TASK OBJECTIVE: Write out exactly the lines of the entries below, from the first through the line containing "(R20, R142). -/", and nothing beyond them.

DATA RECORDS Start Marker

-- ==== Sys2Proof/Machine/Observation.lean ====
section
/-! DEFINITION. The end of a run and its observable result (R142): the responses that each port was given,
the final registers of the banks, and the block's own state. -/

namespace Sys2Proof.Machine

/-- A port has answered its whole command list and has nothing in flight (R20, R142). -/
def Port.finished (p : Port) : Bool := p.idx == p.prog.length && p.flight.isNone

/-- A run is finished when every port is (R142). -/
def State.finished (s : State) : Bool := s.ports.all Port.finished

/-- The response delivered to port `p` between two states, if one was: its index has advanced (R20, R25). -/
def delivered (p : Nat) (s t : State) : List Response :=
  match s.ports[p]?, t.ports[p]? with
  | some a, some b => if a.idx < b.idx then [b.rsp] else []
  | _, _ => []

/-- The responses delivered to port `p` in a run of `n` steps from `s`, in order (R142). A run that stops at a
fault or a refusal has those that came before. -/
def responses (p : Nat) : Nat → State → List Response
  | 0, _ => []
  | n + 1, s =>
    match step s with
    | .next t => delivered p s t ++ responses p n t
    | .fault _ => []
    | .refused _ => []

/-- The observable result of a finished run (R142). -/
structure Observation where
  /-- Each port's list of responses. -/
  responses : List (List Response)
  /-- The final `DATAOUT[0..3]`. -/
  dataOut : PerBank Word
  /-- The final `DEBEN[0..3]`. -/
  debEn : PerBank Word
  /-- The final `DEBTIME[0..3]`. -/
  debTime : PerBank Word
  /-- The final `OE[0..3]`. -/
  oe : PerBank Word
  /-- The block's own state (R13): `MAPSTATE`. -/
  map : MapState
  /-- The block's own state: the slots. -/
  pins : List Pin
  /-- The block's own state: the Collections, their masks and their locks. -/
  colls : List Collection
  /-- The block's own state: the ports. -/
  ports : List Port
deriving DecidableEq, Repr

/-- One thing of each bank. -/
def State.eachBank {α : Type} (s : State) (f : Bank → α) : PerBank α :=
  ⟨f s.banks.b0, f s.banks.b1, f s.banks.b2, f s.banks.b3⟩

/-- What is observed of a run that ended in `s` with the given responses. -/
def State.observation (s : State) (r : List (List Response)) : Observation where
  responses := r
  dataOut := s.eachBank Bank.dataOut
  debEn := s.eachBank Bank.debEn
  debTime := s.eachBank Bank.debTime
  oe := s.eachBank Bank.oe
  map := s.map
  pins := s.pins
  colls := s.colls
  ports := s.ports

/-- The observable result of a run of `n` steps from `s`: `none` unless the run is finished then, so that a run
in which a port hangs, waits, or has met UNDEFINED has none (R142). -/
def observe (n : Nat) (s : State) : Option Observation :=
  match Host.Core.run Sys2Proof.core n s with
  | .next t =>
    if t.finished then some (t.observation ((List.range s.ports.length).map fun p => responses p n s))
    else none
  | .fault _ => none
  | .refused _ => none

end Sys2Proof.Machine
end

DATA RECORDS End Marker

EXERCISE OUTPUT:
-- ==== Sys2Proof/Machine/Observation.lean ====
section
/-! DEFINITION. The end of a run and its observable result (R142): the responses that each port was given,
the final registers of the banks, and the block's own state. -/

namespace Sys2Proof.Machine

/-- A port has answered its whole command list and has nothing in flight (R20, R142). -/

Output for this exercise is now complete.